Обсуждение: Deleting, indexes and transactions

Поиск
Список
Период
Сортировка

Deleting, indexes and transactions

От
Stevo Slavić
Дата:
Hello PostgreSQL community,

Two tables, A and B, both with auto generated technical PK, A and B are in relationship via nullable non-unique FK a_fk column in B to A's PK. There are no other relationships involving table A. Lets say A has ~20k rows, and B ~500k rows.

When there is no index on a_fk column, if one deletes Bs with DELETE FROM b WHERE a_fk IS NOT NULL, and then in same transaction also deletes all As - deleting As lasts painfully long.

Adding an index on FK in B, improves A deletion times significantly.

Can someone please provide an explanation/rationale of this behavior, why does it take so long to delete As in first case without index? Thanks in advance!

Btw, I'm using PostgreSQL 9.0. Will try how 9.1 behaves.

Kind regards,
Stevo.

Re: Deleting, indexes and transactions

От
Adrian Klaver
Дата:
On 05/28/2012 07:23 AM, Stevo Slavić wrote:
> Hello PostgreSQL community,
>
> Two tables, A and B, both with auto generated technical PK, A and B are
> in relationship via nullable non-unique FK a_fk column in B to A's PK.
> There are no other relationships involving table A. Lets say A has ~20k
> rows, and B ~500k rows.
>
> When there is no index on a_fk column, if one deletes Bs with DELETE
> FROM b WHERE a_fk IS NOT NULL, and then in same transaction also deletes
> all As - deleting As lasts painfully long.
>
> Adding an index on FK in B, improves A deletion times significantly.
>
> Can someone please provide an explanation/rationale of this behavior,
> why does it take so long to delete As in first case without index?
> Thanks in advance!

It is documented behavior:
http://www.postgresql.org/docs/9.0/interactive/sql-createtable.html

"If the referenced column(s) are changed frequently, it might be wise to
add an index to the foreign key column so that referential actions
associated with the foreign key column can be performed more efficiently."

Though in your case would it not be worth it to just have an ON DELETE
CASCADE clause on your FK?

>
> Btw, I'm using PostgreSQL 9.0. Will try how 9.1 behaves.
>
> Kind regards,
> Stevo.


--
Adrian Klaver
adrian.klaver@gmail.com

Re: Deleting, indexes and transactions

От
Stevo Slavić
Дата:
Hello Adrian,

Thanks for replying!

I guess in this case, referential action, from your quote, on deleting As is check that there are no Bs referencing to-be-deleted A row. But since all Bs are deleted (not committed yet though) prior to deleting As, I don't understand why is this check taking that long time.

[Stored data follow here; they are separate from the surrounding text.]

-- ==== Sys2Proof/Tests/Slice0.lean ====
section
/-! SUPPORT. Tests/Slice0.lean: ill-formed terms that the checks refuse, words of the spec decoded, the spec's worked examples
run, and for each obligation's hypotheses a concrete state and operands that meet them. -/

open Sys2Proof Sys2Proof.Machine Sys2Proof.Claim

namespace Sys2Proof.Machine.Tests

set_option Elab.async false
/-! ### Ill-formed terms, one for each check of WellFormed.lean -/

/-- A pair named by an odd field (R69). -/
theorem test_wf_pairs : [Instr.jmpi 3, .iadd64 false 1 2 4 .wrapS, .isub64 true 2 3 4 .wrapS, .imad Guard.always 3 1 1 2 .wrapS true, .mov false 2 3 true,
    .sel false Guard.always 2 4 5 true 0 false, .srd false 3 0x018, .swr false 3 0x032, .icmp false Guard.always 1 3 4 .eq false true 0 .none,
    .fcmp Guard.always 1 2 5 .eq 0 .none true, .dadd 1 2 4 .rn, .dmul 2 3 4 .rn, .dfma Guard.always 2 4 6 7 .rn, .dmnx 2 4 5 false, .lmch 1 3 true].all
    (fun i => !i.wf) = true := by decide

/-- Pairs of memory instructions and engines (R69, R91 to R93). -/
theorem test_wf_pointers : [Instr.ld false Guard.always 4 3 .b32 false false 0 0, .ld false Guard.always 5 2 .b64 false false 0 0, .st Guard.always 3 2 .b8 false 0 0,
    .st Guard.always 2 3 .b64 false 0 0, .atom Guard.always 1 3 4 0 .add false .plain 0 0, .atom Guard.always 1 2 4 0 .add true .plain 0 0,
    .red Guard.always 3 2 .add false .plain 0 0, .red Guard.always 2 3 .add true .plain 0 0, .lds Guard.always 3 2 .b64 false false false 0,
    .ldsx Guard.always 3 2 2 .b64 false false false 0, .sts Guard.always 2 3 .b64 false 0, .stsx Guard.always 2 3 2 .b64 false 0, .pft Guard.always 3 false 0,
    .clin Guard.always 3 2 .wb false 0, .deps Guard.always 3 2 2 .b8, .deps Guard.always 2 3 2 .b64, .depa Guard.always 3 2 2 .i32,
    .depa Guard.always 2 3 2 .i64, .depr Guard.always 3 2 2, .tld Guard.always 3 2 4 0 false, .tst Guard.always 0 2 4 5 0 false false, .bxi Guard.always 3,
    .bxw Guard.always 3 2, .acld Guard.always 0 3 .f32, .acdr Guard.always 0 3 0 .f32 .rn false].all (fun i => !i.wf) = true := by decide

/-- Reserved and excluded codes (R81, R95, R110, R112, R115, R116). -/
theorem test_wf_codes : [Instr.imad Guard.always 2 1 1 2 .satS true, .shi false 1 2 false true 3, .srd false 1 0x004, .swr false 1 0x000, .icmp false Guard.always 1 2 4 .eq false false 1 .none,
    .fcmp Guard.always 1 2 4 .eq 3 .none false, .fadd 1 2 3 .rna, .hpmul 1 2 3 .rna, .ffma Guard.always 1 2 3 4 .rna, .frnd 1 2 .rna, .fdiv Guard.always 1 2 3 .rna,
    .dadd 2 4 6 .rna, .dfma Guard.always 2 4 6 8 .rna, .cvt Guard.always 1 2 .f32 .f32 .rn false, .cvt Guard.always 1 2 .e4m3 .i32 .rn false,
    .cvt Guard.always 1 2 .i32 .f32 .rn true, .cvt Guard.always 1 2 .i32 .i16 .rz false, .cvt Guard.always 1 2 .i64 .i32 .rn false,
    .pack Guard.always 1 2 3 4 .i32 .f32 .rn false 0, .pack Guard.always 1 2 3 4 .i16 .f32 .rn false 1, .pack Guard.always 1 2 3 4 .i8 .f32 .rn true 0,
    .unpk Guard.always 1 2 2 .f16 .f32, .unpk Guard.always 1 2 0 .i8 .n32, .scex Guard.always 1 2 .f16, .fdot Guard.always 1 2 3 4 5 .e4m3 0 0 .rna,
    .sgat Guard.always 1 2 .at (.imm 0) 6, .lred Guard.always 1 2 .exch, .lpfx Guard.always 1 2 .cas false].all (fun i => !i.wf) = true := by decide
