-- ==== Sys2Proof/Machine/Dispatch.lean ====
section
/-! DEFINITION. The meaning of every command: one arm per constructor, each a direct call of the command's own meaning. -/

namespace Sys2Proof.Machine

def exec (i : Instr) (s : State) : Host.Outcome State Fault Refusal :=
  match i with
  | .fadd rd rs1 rs2 => Sys2Proof.Machine.execFadd rd rs1 rs2 s
  | .fsub rd rs1 rs2 => Sys2Proof.Machine.execFsub rd rs1 rs2 s
  | .fmul rd rs1 rs2 => Sys2Proof.Machine.execFmul rd rs1 rs2 s
  | .finv rd rs1 => Sys2Proof.Machine.execFinv rd rs1 s
  | .pinf pd => Sys2Proof.Machine.execPinf pd s
  | .pbase pd => Sys2Proof.Machine.execPbase pd s
  | .pset pd rs1 rs2 => Sys2Proof.Machine.execPset pd rs1 rs2 s
  | .oncurve rd rs1 rs2 => Sys2Proof.Machine.execOncurve rd rs1 rs2 s
  | .pneg pd ps1 => Sys2Proof.Machine.execPneg pd ps1 s
  | .padd pd ps1 ps2 => Sys2Proof.Machine.execPadd pd ps1 ps2 s
  | .pdbl pd ps1 => Sys2Proof.Machine.execPdbl pd ps1 s
  | .smul pd rs1 ps2 => Sys2Proof.Machine.execSmul pd rs1 ps2 s
  | .keygen rd pd => Sys2Proof.Machine.execKeygen rd pd s
  | .ecdh rs1 ps2 => Sys2Proof.Machine.execEcdh rs1 ps2 s
  | .encode ps1 c => Sys2Proof.Machine.execEncode ps1 c s
  | .decode pd => Sys2Proof.Machine.execDecode pd s
  | .fsqrt rd rs1 => Sys2Proof.Machine.execFsqrt rd rs1 s
  | .hkdf => Sys2Proof.Machine.execHkdf s

end Sys2Proof.Machine
end

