-- ==== Sys2Proof/Machine/Parameters.lean ====
section
/-! DEFINITION. The parameters of the step relation (`00_scope.md` R6, `10_state.md` R20, R43): the curve record and the
capacities, with their defaults. The other two, the HMAC primitive and the random source, are free values of Config. -/

namespace Sys2Proof

/-- The curve records the model takes, and rejects any other (`93_implementation_defined.md` U2, `92_eei_decisions.md` D13;
log entry 19): `p` is a prime with `p ≡ 3 (mod 4)`, `n` is prime, `G` is a point of the curve, and the six integers fit the
256-bit registers that show them (R6, R38). -/
structure Curve.Admissible (c : Curve) : Prop where
  p_prime : c.p.Prime
  p_mod_four : c.p % 4 = 3
  n_prime : c.n.Prime
  gx_lt : c.gx < c.p
  gy_lt : c.gy < c.p
  base_mem : c.gy * c.gy % c.p = (c.gx * c.gx * c.gx + c.a * c.gx + c.b) % c.p
  fits : c.p < 2 ^ 256 ∧ c.a < 2 ^ 256 ∧ c.b < 2 ^ 256 ∧ c.n < 2 ^ 256

/-- The parameters: an admissible curve record (R7) and the capacities (R6). -/
structure Parameters where
  curve : Curve
  capacities : Capacities
  admissible : curve.Admissible
  deriving DecidableEq, Repr

/-- The constants of R7 are admissible. -/
theorem Config.curve_admissible : Config.curve.Admissible where
  p_prime := Machine.prime_curve_p
  p_mod_four := by decide +kernel
  n_prime := Machine.prime_curve_n
  gx_lt := by decide +kernel
  gy_lt := by decide +kernel
  base_mem := by decide +kernel
  fits := by decide +kernel

/-- The defaults of R6 and R7, which `exec` and `step` take (log entry 9). -/
def Config.parameters : Parameters where
  curve := Config.curve
  capacities := Config.capacities
  admissible := Config.curve_admissible

end Sys2Proof
end

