def orderSlopes3 : List (ChainStep × Nat) :=
  [(.double, 0x33CA08F7F6CAF3B2BC2DD0597E53765CE9A3A459A2D6EC8C14FD62B9829C8036),
   (.double, 0xE3D88474BF049AA8C92E117118D8AE2192BE22C3AFC88BBB6D45984B246B29A7),
   (.double, 0x48E767DE0F22738D95A0CDE900E2811F059CC9B0B4D8F7C6662C971F6DD8540E),
   (.double, 0x40CE2D624CCBDDA2181D7203ECEBA6F86C74FFECF1099F60709AFD4E366AD7FC),
   (.double, 0x7CA5A95DBD0F238188C92BC10FE3120CA5CDC8C94F5543F619E7B4A285FAC63),
   (.double, 0x1695CB9ADD979F9B44BBA53CDDC3AF6EC9A9ADA1FCECCE7CC21C53EBFE9BF13F),
   (.double, 0xB52EF301BE713CD3721FB2EB26E9651C62DBD5611DBF05A2A082290BA0205C5B),
   (.double, 0x477A8D7B28FEFFAEE439432C1CB34E620D2B28F77D7A02DD8F8B7B25DA055F0A),
   (.double, 0x3DF23D02BE64203DA86B3586F55929B44D3B721A7D42D1F74C2790F568DEDB19),
   (.double, 0xC4EDAB784CC66E9DC3DDC0A1BB35098ABBEBB6DA1BD0379F4F35495B1810DA1B),
   (.double, 0x88FD5E6ED410C082C3CE11A91FB70B3F67E4A7765D05E18D7F947B38CA97F419),
   (.double, 0xF20A57EE70DF07D6CE91F0BD0A46160E3A6C07E71C958C66141E21069158D350),
   (.double, 0xF1FBC80729AB01A5CCB119D4F3C345CB8F969116D59A28F5BC535098ECC8E08C),
   (.double, 0xB6F56F88616F73E59CD055FEDF26A4E7E9B7D3805A7210F8280CE5F968813BDB),
   (.double, 0x95293B8C9D1B7CBEE1C6A40DDDBFA08124CD4C445226188841A5CE723091ED70),
   (.double, 0x5FC30199770D63F9306B8EB5B70C590E7A78844D7F32B7599BFFE25242913AFC)]

def orderSlopes4 : List (ChainStep × Nat) :=
  [(.double, 0xE6F5915845524817C9B060C18D8B717CAC8FCA080E26CBCD288BF75A7FAAB605),
   (.addBase, 0x6FF87C4D20EB575C61AFE131E9CA41E649C11844767ADE32265EE0D691FCA701),
   (.double, 0xC8C05126F210E5AC3B2E06F9445780C7483F1F68C8066E1CDADE66342D681731),
   (.double, 0xABA2E0CD638F25C821212DAE55F48218B83662612099000031DA86DC1C3FF004),
   (.double, 0xC4B5E18B28C6A61547DD3F01EB1F9A17A8DFB6F78D17C1E6577FBD9ACEB589),
   (.double, 0x6F2855C180AF082979AEA4E86420B127B1161F2F3834138E8FF6965ECCD7CEA6),
   (.double, 0x6D6D505A36E2E7AB1552A9F257F30A5217BAF8581BF1AFD0DB3E120234A41394),
   (.double, 0xD8D6E38D9D432FFB72AB57725BA7B3709D7A72F3B00EF74F6808CD7E7C2057DB),
   (.double, 0x7839685E3B1710944770F3DDE006BDCFEB593E07E9D906F999C4BC6A5D471D1C),
   (.double, 0x5A63731C3530D5689D028D4389FCEAB8DCB7913198EDCB70D54AFD32A3998A5C),
   (.double, 0x5F0746E3249F77A6C0F353FB7921586053340458CD476F05C3C73846DD2DF25B),
   (.double, 0x3426EB5453959B33D60A25EA4BB6AC7119C73426243E5747A3B1A00EDCC69E9B),
   (.double, 0x5F26B7FFD19FB2190AB8D9A5B0E28D140608D2C726F36EB3675FC16178456157),
   (.double, 0x8A35F537F0F4CD77EFA66B95D0C488491921725F2F3AF70E2DEBDBC0B57F5BCA),
   (.double, 0x9C98B2D4FFE66ED507D394AAC70806A5AE617C41AFF6A55A8AF84FBC43A5DC8),
   (.double, 0xF0BBC9D46A45E65178A790836B90227D984A59E17C96875E1B0CFE764F78B95F)]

Doesn't this transaction, that both deleting Bs and As belong to, have enough "knowledge" if not to skip this check then to at least have it executed faster? It seems, in case without index, that postgres is executing this referential integrity check sequentially over B data as if they were not deleted, it just skips raising error because it ultimately after long time finds B records are about to be deleted. It would be faster if postgres had a structure/info on transaction level which would allow it to execute following (sequential) queries/checks only over rows which haven't been marked for deletion - I guess that would add complexity. With index I guess postgres does same logic just uses index to lookup Bs referencing to-be-deleted A much faster, and then determines Bs have been marked for deletion and doesn't raise error. I wonder how other RDBMS behave in this case.

Anyway, regarding your second question, cascade delete hasn't been applied or tried yet. Case I've initially explained is one subcase of actual case that needs to be supported which is to sync As with an external source, which unfortunatelly doesn't provide info whether Bs have been changed or not for given A. So, there are two subcases, one where almost all data is dropped (As and Bs) and replaced with new, while in other subcase just some As data gets added while some As are deleted. In either case, we need to drop all Bs and add them because of lack of information of changes in Bs. Will check and see how that performs for both scenarios.

Kind regards,
Stevo.

On Mon, May 28, 2012 at 4:40 PM, Adrian Klaver <adrian.klaver@gmail.com> wrote:
On 05/28/2012 07:23 AM, Stevo Slavić wrote:
Hello PostgreSQL community,

Two tables, A and B, both with auto generated technical PK, A and B are
in relationship via nullable non-unique FK a_fk column in B to A's PK.
There are no other relationships involving table A. Lets say A has ~20k
rows, and B ~500k rows.

When there is no index on a_fk column, if one deletes Bs with DELETE
FROM b WHERE a_fk IS NOT NULL, and then in same transaction also deletes
all As - deleting As lasts painfully long.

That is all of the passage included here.